Спокойнее ему не стало. Анна не лжет. Но что произойдет, если ее срочно позовут на помощь, особенно к женщине, или ребенку? Вспомнит ли она об опасности, о хитрости и циничности врага? Клюев и без гипноза увел ее за собой, безошибочно дернув нужную ниточку.
- И не слушайте никого, если вам опять скажут, что я попался! – сердито велел сыщик.
Но – не подействовало. Анна посмотрела долгим, взрослым и печальным взглядом, и медленно произнесла:
- А если вам скажут, что меня снова похитили, вы сможете не обратить на это внимание?
Молчание. Сперва растерянное, потом – яростное. Крепко стиснуты кулаки, желваки грозятся порвать кожу на щеках. Потому что у этой задачи нет разумного и логичного решения. Можно рисковать своей жизнью, жертвовать ею – почти без сожаления и страха. Но если речь идет о жизни любимого человека?
Любовь делает тебя сильнее – и уязвимее. Именно потому, что ради другого совершишь то, за что и не взялся бы ради себя. И кое-кто может этим расчетливо воспользоваться. Так уже было, когда ценой жизни Анны Викторовны стало нарушение закона. Куафер-убийца выговорил себе возможность скрыться от наказания, в обмен на противоядие, но… Но ведь сумел Штольман тогда извернуться, и сделать так, чтобы шансов у негодяя все равно почти не осталось?
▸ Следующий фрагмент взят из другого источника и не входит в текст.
/-- The dispatch record with the computations done: fault causes and results (R63, R67). -/
def State.workDispatch (s : State) (d : Dispatch) : Dispatch :=
  { d with
    snapshot := d.snapshot.map fun e =>
      match s.workEntry d e with
      | .failed cause => { e with fault := some cause }
      | .nothing => e
      | .computed _ => e
    results := d.snapshot.filterMap fun e =>
      match s.workEntry d e with
      | .computed r => some r
      | .nothing => none
      | .failed _ => none }

/-- The banks in which the computations found a bad coefficient are damaged (R40; log entry 10). -/
def State.damageFound (s : State) (d : Dispatch) : State :=
  d.snapshot.foldl (fun t e =>
    match s.workEntry d e with
    | .failed (.bank b) => t.damageBank b
    | .failed .history => t
    | .nothing => t
    | .computed _ => t) s

/-! ## Dispatch completion (R68 to R71, R80) -/

/-- The completion guard (R68). -/
def State.passes (s : State) (e : SnapEntry) : Bool :=
  !e.struck && (s.chan e.channel).state.inRun && (s.chan e.channel).session == e.session

/-- Steps 1 to 3 of R69: the sample is appended, its gap mark noted, and the phase advances. -/
def State.takeSample (s : State) (c : ChanId) (x : FifoEntry) : State :=
  (s.modRing c fun r => (⟨x.value, true⟩ :: r).take Config.ringSize).modChan c fun ch =>
    { ch with
      fill := fillAfter ch.fill
      flags := { ch.flags with gap := ch.flags.gap || x.gapMark }
      counters := { ch.counters with
        gapEvents := if x.gapMark then inc16 ch.counters.gapEvents else ch.counters.gapEvents }
      phase := if ch.phase + 1 = ch.config.decimation then 0 else ch.phase + 1 }

/-- Step 1 of R70: the channel's flags and counters set from the result; `taps` is the tap count of the bank
noted. -/
def State.setFlags (s : State) (c : ChanId) (r : Result) (taps : Nat) : State :=
  s.modChan c fun ch =>
    { ch with
      flags := { ch.flags with
        settling := ch.flags.settling || ch.fill < taps
        guard := ch.flags.guard || r.guard
        clip := ch.flags.clip || r.clip }
      counters := { ch.counters with
        guardEvents := if r.guard then inc16 ch.counters.guardEvents else ch.counters.guardEvents
        clipEvents := if r.clip then inc16 ch.counters.clipEvents else ch.counters.clipEvents } }

/-- Step 5 of R70 with the stop requests of the same output that are taken before and after it (R18, R90). A
second request finds the channel STOPPING and changes nothing. -/
def State.swapAndStop (s : State) (c : ChanId) (before after : Bool) : State :=
  let s := (if before then s.stopRequest c else s).swapPoint c
  if after then s.stopRequest c else s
А если бы Мишель тогда все-таки ускользнул?
Выбор делаешь каждый раз заново…
Анна снова наклонилась к нему, с тревогой заглядывая в глаза. Под ее пальцами разжимаются кулаки, отступает гнев. Остается твердая уверенность – пока хоть что-то будет зависеть от него, умереть Анне он не позволит.
- Что же мы все-таки будем делать? – спрашивает она, осторожно касаясь его лба.
- Решать проблему поэтапно, - отвечает сыщик, - в ближайшие дни вы остаетесь дома – повод для этого есть. После покушения Клюева вам тоже необходимо прийти в себя. А дальше… видимо, придется что-то рассказать тем, кому можно доверять. Кто не вызовет подозрений, находясь рядом с вами и охраняя.
- Папе нельзя! – побледнела Анна, - у него сердце!
- Если с вами что-то случится, будет только хуже, - возразил Штольман.
Она поникла, и отвела взгляд.
- Если бы дядя… - вырвалось у нее, - ну почему, почему?
Да, очень жаль, что на Петра Ивановича рассчитывать нельзя. Он, конечно, горазд был прогуливать племянницу по местам преступлений, но она бы и так туда сбегала, уже одна. Возглавляя безобразие, младший Миронов хотя бы мог как-то влиять на последствия. Но что можно ожидать от человека, когда он находится в Тени? Нет уж, такому он Анну не доверит. Самому себе, захваченному Двойником, доверять ее было ни в коем случае нельзя!
- Яков Платонович, - собравшись с духом, говорит Анна, - мне кажется, с дядей все совсем не случайно получилось. Он что-то знает о Тенях, и не хочет говорить об этом. Его Тень не хочет…
- Почему вы так думаете? – внимательно смотрит на нее Штольман.
- Я заходила к нему в комнату, за книгой, - торопливо объясняет Анна, - дядя вытащил ее из шкафа, и уронил какие-то бумаги. Почти сразу поднял их, но… Я успела увидеть слово «Тень»…
- Думаете, это… гм… правила призыва? Или договор?
Звучало полным абсурдом, но куда деваться? Остается только искать в мистике логику.
- Возможно, - ответила Анна.
- А почему вы пошли за книгой именно к Петру Ивановичу? – прищуривается вдруг сыщик.
- Потому что я знала, что у него она есть, - честно объясняет Анна, однако отводит глаза в сторону.
Сердиться и возмущаться уже нет сил. Да и желания. Просто хочется прижать к себе эту невозможную женщину, убедиться, что она цела и невредима, и в данную минуту ей точно, ничего не угрожает. А уж потом объяснить…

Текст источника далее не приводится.